California revamps law on autographed collectibles

In late 2016, the California legislature passed a new law expanding existing regulations on the autographed sports memorabilia market which had, suffice it to say, unintended consequences. The law went into effect on January 1, 2017 and placed significant restrictions on dealers selling any and all autographed items – including comic books – for more than $5.00 in or from California. For example, the new law required dealers of autographed collectibles to furnish certificates of authenticity containing an express warranty and certain information, such as whether the item is part of a limited edition, the size of the edition if known, the name of the witness to the signing, and the name and address of any third party from whom the item was obtained. The law also required certain signage at the point of sale, that all dealers have a resale certificate from the California State Board of Equalization, and placed notification obligations on promoters of trade shows, among other regulations.

The law specifically excluded the person signing the memorabilia from the definition of a “dealer,” so comic writers and artists, for example, selling their own autographed memorabilia were exempt from the impact of the law. However, the law still resulted in burdens on the comic industry. For example, if creators appeared at stores or conventions for signings, and the store or some other third-party was selling the autographed items, then the law applied.

After much lobbying and at least one lawsuit, the California legislature amended the law, effective October 12, 2017. The new revisions maintain the exclusion of the person who signed the collectible as an affected “dealer.” Moreover, the law specifically excludes books – including comic books – from its application.

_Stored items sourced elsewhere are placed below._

/-- R9, R12, R14, R359: writes through the set and clear aliases of a register with aliases write it with the value read back, its ones added or taken away, a log ring going on unless EN
is among them; INT_RAW is cleared by ones, INT_FORCE acts as the
event of each defined bit, and LOCK, on the first page of a block, sets by a 1. -/
def Obligations.AliasesAndHeaders : Prop :=
  (∀ (req : Node) (a : BitVec 26) (v : Word) (s : State) (d : RegDesc) (k : Nat), let b := a.toNat / 0x1000 * 0x1000 + a.toNat % 0x400
    Opens s req.val (b / 0x1000) → b % 4 = 0 → 0x40 ≤ b % 0x1000 → b / 0x1000 ≠ 0x6E → b / 0x1000 ≠ 0x6F → descAt b = some (d, k) → d.sc = true →
    let kept := fun (t : State) => if isRingCfg b = true ∧ v.getLsbD 31 = false then t.ringKept s ((b % 0x1000 - 0x80) / 8) else t
    exec (.setAliasWrite req a v) s = .next (kept (s.bodyWrite req.val b (s.bodyVal b ||| v))) ∧
    exec (.clearAliasWrite req a v) s = .next (kept (s.bodyWrite req.val b (s.bodyVal b &&& ~~~v))))
  ∧ (∀ (req : Node) (page : BitVec 14) (v : Word) (s : State), let p := page.toNat
    s.reaches req.val = true → s.pageOpen req.val p = true → pageListed p = true →
    exec (.intRawClear req page v) s = .next (s.setReg (p * 0x1000 + 0x10) (s.reg (p * 0x1000 + 0x10) &&& ~~~v)))
  ∧ (∀ (req : Node) (page : BitVec 14) (b : Fin 32) (s : State), let p := page.toNat
    s.reaches req.val = true → s.pageOpen req.val p = true → pageListed p = true →
    exec (.intForce req page (1 <<< b.val)) s = .next (if (intBits p).getLsbD b.val then s.raise p b.val else s))
  ∧ (∀ (req : Node) (page : BitVec 14) (v : Word) (s : State), let p := page.toNat
    s.reaches req.val = true → s.pageOpen req.val p = true → pageListed p = true →
    exec (.lock req page v) s = .next (if p = blockBase p ∧ v.getLsbD 0 = true then s.setReg (p * 0x1000 + 0x2C) 1 else s))

/-- The pages of the Belfry, of streams and of DMA channels. -/
def Sys2Proof.engagedPage (p : Nat) : Bool := (0x020 ≤ p && p ≤ 0x024) || (0x028 ≤ p && p < 0x030) || (isSpirePage p && (pageK p == 10 || pageK p == 11))

/-- R14, R76, R292, R293, R457: BLK_RST of a page of the Belfry, of streams or of DMA channels returns every register of the page to its reset value except ERR_CNT and LOCK, and leaves every
other page's registers and memory; while the block works it is dropped and reported, and so it is when its block is locked.
Where the rules leave a choice, it is the model's (log entry 18). -/
def Obligations.BlockResets : Prop :=
  (∀ (req : Node) (page : BitVec 14) (v : Word) (s : State), s.Canon → Opens s req.val page.toNat → engagedPage page.toNat = true →
    s.blkRstDropped page.toNat = false →
    ∃ t, exec (.blkRst req page v) s = .next t ∧ t.mem = s.mem ∧ t.tb = s.tb ∧
      ∀ a, t.reg a = if a / 0x1000 = page.toNat ∧ a % 0x1000 ≠ 0x28 ∧ a % 0x1000 ≠ 0x2C then regReset a else s.reg a)
  ∧ (∀ (req : Node) (page : BitVec 14) (v : Word) (s : State), s.reaches req.val = true → s.pageOpen req.val page.toNat = true → pageListed page.toNat = true →
    engagedPage page.toNat = true → s.blkRstDropped page.toNat = true →
    exec (.blkRst req page v) s = .next (reports s (if page.toNat < 0x025 then errPage page.toNat else page.toNat) 0x50 0 8 req.val))
  ∧ (∀ (req : Node) (page : BitVec 14) (v : Word) (s : State), s.reaches req.val = true → s.pageOpen req.val page.toNat = true → pageListed page.toNat = true →
    s.lockedPage page.toNat = true → s.blkRstDropped page.toNat = false → exec (.blkRst req page v) s = .next (reports s (errPage page.toNat) 0xFE req.val 8 req.val))

/-! ### Device time and ticks -/

/-- R41, R48, R51: the writes of the timebase. Device time and the tick count are set from their two words, sources and the encoder count are stored, a correction restarts its phase, and each is refused
and reported where its rule refuses it; EN going from 0 to 1 is marked with its time.
Where the rules leave a choice, it is the model's (log entry 83), and TIME_SRC stores reserved codes (log entry 15). -/
def Obligations.TimebaseWrites : Prop :=
  (∀ (req : Node) (v : Word) (s : State), Opens s req.val 0x010 →
    (s.bit Reg.TIME_LINK 6 = false → exec (.timeAdj req v) s =
      .next { s.setReg Reg.TIME_ADJ v with tb := { s.tb with slewPhase := 0 } })
    ∧ (s.bit Reg.TIME_LINK 6 = true → exec (.timeAdj req v) s = .next (reports s 0x010 0x03 0 0xA8 req.val))
    ∧ (s.bit Reg.TIME_LINK 6 = false → s.bit Reg.SEQ_STATE 3 = false → s.qany = false → exec (.timeSet req v) s =
      .next { s with tb := { s.tb with now := v ++ s.tb.setLo } })
    ∧ (s.bit Reg.TIME_LINK 6 = true → exec (.timeSet req v) s = .next (reports s 0x010 0x03 0 0xB0 req.val))
    ∧ (s.bit Reg.TIME_LINK 6 = false → s.bit Reg.SEQ_STATE 3 = true → s.qany = false → exec (.timeSet req v) s = .next (reports s 0x010 0x02 0 1 req.val))
    ∧ (s.bit Reg.TIME_LINK 6 = false → s.qany = true →
      exec (.timeSet req v) s = .next (reports s 0x010 0x02 0 (if s.bit Reg.SEQ_STATE 3 then 3 else 2) req.val))
    ∧ (s.bit Reg.SEQ_STATE 3 = false → exec (.tickSet req v) s = .next { s with tb := { s.tb with tickCnt := v.extractLsb' 0 16 ++ s.tb.tickSetLo } })
    ∧ (s.bit Reg.SEQ_STATE 3 = true → exec (.tickSet req v) s = .next (reports s 0x010 0x02 1 1 req.val))
    ∧ (s.bit Reg.SEQ_STATE 3 = false → exec (.timeSrcWrite req false v) s = .next (s.setReg Reg.TIME_SRC (v &&& 0xFFFF)))
    ∧ (s.bit Reg.SEQ_STATE 3 = false → exec (.timeSrcWrite req true v) s =
      .next (s.setReg Reg.TIME_ENC_N (if v &&& 0xFFFFFF = 0 then 1 else v &&& 0xFFFFFF)))
    ∧ (∀ encN, s.bit Reg.SEQ_STATE 3 = true → exec (.timeSrcWrite req encN v) s = .next (reports s 0x010 0x01 0 (if encN then 0x68 else 0x64) req.val))
    ∧ (v.getLsbD 1 = false → exec (.timebaseEnable req v) s =
      .next (let t := s.setReg 0x010008 (putBit (s.reg 0x010008) 0 (v.getLsbD 0))
        if v.getLsbD 0 && !(s.reg 0x010008).getLsbD 0 then { t with tb := { s.tb with enAt := some s.tb.now } } else t)))

/-- A source event with its time, nothing merged into it. -/
def Sys2Proof.plainEvent (tm : BitVec 64) : SourceEvent := { time := tm, merged := 0, link := none, late := false }

/-- Time of the next grid point (R39, R70). -/
def Sys2Proof.gridAt (s : State) : Nat := s.bel.startTime + s.tb.gridK * (s.reg Reg.TIME_PERIOD).toNat

/-- Device time in the TCLK cycle after this one: the next nanosecond, but two more or none more when that cycle is a slew step of the correction pending (R31, R48). -/
def Sys2Proof.nextTime (s : State) : Nat :=
  if s.reg Reg.TIME_ADJ ≠ 0 ∧ 999 ≤ s.tb.slewPhase then s.tb.now.toNat + (if 0 < (s.reg Reg.TIME_ADJ).toInt then 2 else 0) else s.tb.now.toNat + 1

Works of fine art that are originals or numbered multiples are also excluded. What about posters, trading cards, toys or other autographed items that are often sold in connection with comics? The law still applies to them if they are sports items or items “related to” music, television, or films. There are some further limitations to the application of the law as well. For example, the price point when the law becomes applicable was raised from $5.00 to $50.00 and the dealer must be selling the autographed item at a higher price than it would sell a comparable non-autographed item. Under the definitions, an interesting question arises as to whether the law applies to a $60.00 toy that is related to a book that has not yet made its way to television or film, and what exactly does “related to” mean?

Where the law still applies, the requirements of the law have also been tailored. For example, the requirements of an express warranty and disclosure of certain information remain, but requirements such as the disclosure of the name and address of any third party from whom the item was obtained have been eliminated, although the dealer must retain such information for seven years. The law affords consumers a three day right to cancel the contract for the sale of the items, but under the new law, that right does not apply to sales at public auctions or trade shows. The signage requirements remain, but have been altered depending on whether the dealer is at a retail store, an auction, or a trade show. The requirement that dealers have a resale certificate has also been eliminated. The new law has several additional requirements that may or may not apply based upon the circumstances of the sale and anyone who may be a “dealer” should discuss the applicable requirements and the possible penalties for non-compliance with their counsel.